Mathematical models have been devised expressing the levels of
controllable welding factors as a function of the joint geometry, such that
acceptable weld beads are produced. Weld beads were required to be both
geometrically acceptable and mechanically sound despite changes in the root
face thickness (0.5 mm - 2.5 mm) and root gap (0 - 1.5 mm). The equations
are intended to form part of an adaptively controlled robotic arc welding
system. Simulation was used to develop the adaptive expressions.
The study was applied to the root weld bead of the closing seam of
railway bogie side frames fabricated from structural steel. The self shielding
flux cored electrode arc welding process was used to weld single J
preparations orientated in the horizontal-vertical position. Single sided full
penetration welds with underbeads were required. The weld bead geometry was defined in terms of ten responses.

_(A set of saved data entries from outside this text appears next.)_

/-- A completion of this head for a ring of the other head. -/
def State.partnerCompletion (s : State) (ring sq : Nat) (tag : Word) (o : BoardOp) (needs : List (Nat × Nat)) : State :=
  s.mirrorSend needs (mirrorBody 7 0 0 s.time.orbit
    (leBytes 1 ring ++ [o.status] ++ leBytes 2 sq ++ leBytes 4 tag.toNat ++ s.boardResult o))

/-- This head's completion of a board operation, on the ring that it came from (12 R358). -/
def State.boardDone (s : State) (w : BoardWait) (o : BoardOp) (needs : List (Nat × Nat)) : State :=
  if w.remote then s.partnerCompletion w.ring w.sq w.tag o needs
  else s.commit w.ring w.sq o.status.toNat w.tag w.resumed (s.boardResult o) needs none

/-- Where a board operation came from, as mirrored beside its outcome: nothing when the other head has it of its own. -/
def originData (w : Option BoardWait) : List Byte :=
  match w with
  | some w => if w.remote then leBytes 8 0 else leBytes 1 1 ++ leBytes 1 w.ring ++ leBytes 2 w.sq ++ leBytes 4 w.tag.toNat
  | none => leBytes 8 0

/-- The outcome of a board operation is kept among the last 64, and enters the digest of its orbit. -/
def State.keepOp (s : State) (orbit : Nat) (op : BoardOp) : State :=
  { s with brix := { s.brix with
    ops := (op :: s.brix.ops).take 64
    opsIn := s.brix.opsIn ++ [(orbit, op.bytes)] } }

/-- The active head commits a board operation once: its outcome is kept and mirrored, and it completes on the ring that it
came from (12 R358). -/
def State.boardCommit (s : State) (w : Option BoardWait) (bseq status : Nat) (rest : List Byte)
    (needs : List (Nat × Nat)) : State :=
  let op := s.outcomeOp bseq status rest
  let t := (s.keepOp s.time.orbit op).mirrorChange 3 (op.bytes ++ originData w)
  match w with
  | some w => t.boardDone w op needs
  | none => t

/-- Bytes of a board operation's body from `a` on are all 0. -/
def bodyZero (b : List Byte) (a n : Nat) : Bool := allZero (bytesAt b a n)

/-- The table that RING_TABLE writes: 8 entries of 32 bytes. -/
def State.ringTableBytes (s : State) : List Byte :=
  (upto 0 8).flatMap fun p =>
    if p < s.ringN && s.posPresent p then
      if p = s.position then s.statusBody ++ leBytes 8 s.time.orbit ++ leBytes 8 0
      else match tabGet none (s.brix.status.map fun (k, v) => (k, some v)) p with
        | some (b, o) => (b ++ List.replicate 16 0).take 16 ++ leBytes 8 o ++ leBytes 8 0
        | none => List.replicate 32 0
    else List.replicate 32 0

/-- RING_TABLE on the active head (12 Table 12.4). -/
def State.runRingTable (s : State) (w : BoardWait) : State :=
  let addr := le w.body 8 8
  let len := le w.body 16 4
  if len < 256 ∨ len % 8 ≠ 0 ∨ !bodyZero w.body 4 4 ∨ !bodyZero w.body 20 28 then
    s.boardCommit (some w) w.bseq Status.badDescriptor [] []
  else if addr % 8 ≠ 0 then s.boardCommit (some w) w.bseq Status.badAddress [] []
  else
    let t := s.hostWrite 7 addr s.ringTableBytes
    let n := ((upto 0 s.ringN).filter s.posPresent).length
    t.boardCommit (some w) w.bseq Status.ok (leBytes 1 n) [(7, t.openSeq 7)]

Mathematical models derived from factorially designed experiments were used
to relate the weld bead geometry, incidence of porosity and the occurrence of
electrode stubbing to a function of upto seven factors. A data base of almost
1000 test welds was generated, in which each test was characterised by 76
pieces of information. Analysis of variance was used to determine which
factors most influenced each of the responses. Multiple regression enabled an
expression for each response to be derived as a function of the welding factor
levels. The weld bead geometry model consisted of ten equations, each a
function of upto six factors, whilst the soundness model related the optimum
welding voltage to a function of three factors so that porosity and electrode
stubbing would not be encountered.
A Doctoral Thesis. Submitted in partial fulfilment of the requirements for the award of Doctor of Philosophy of Loughborough University.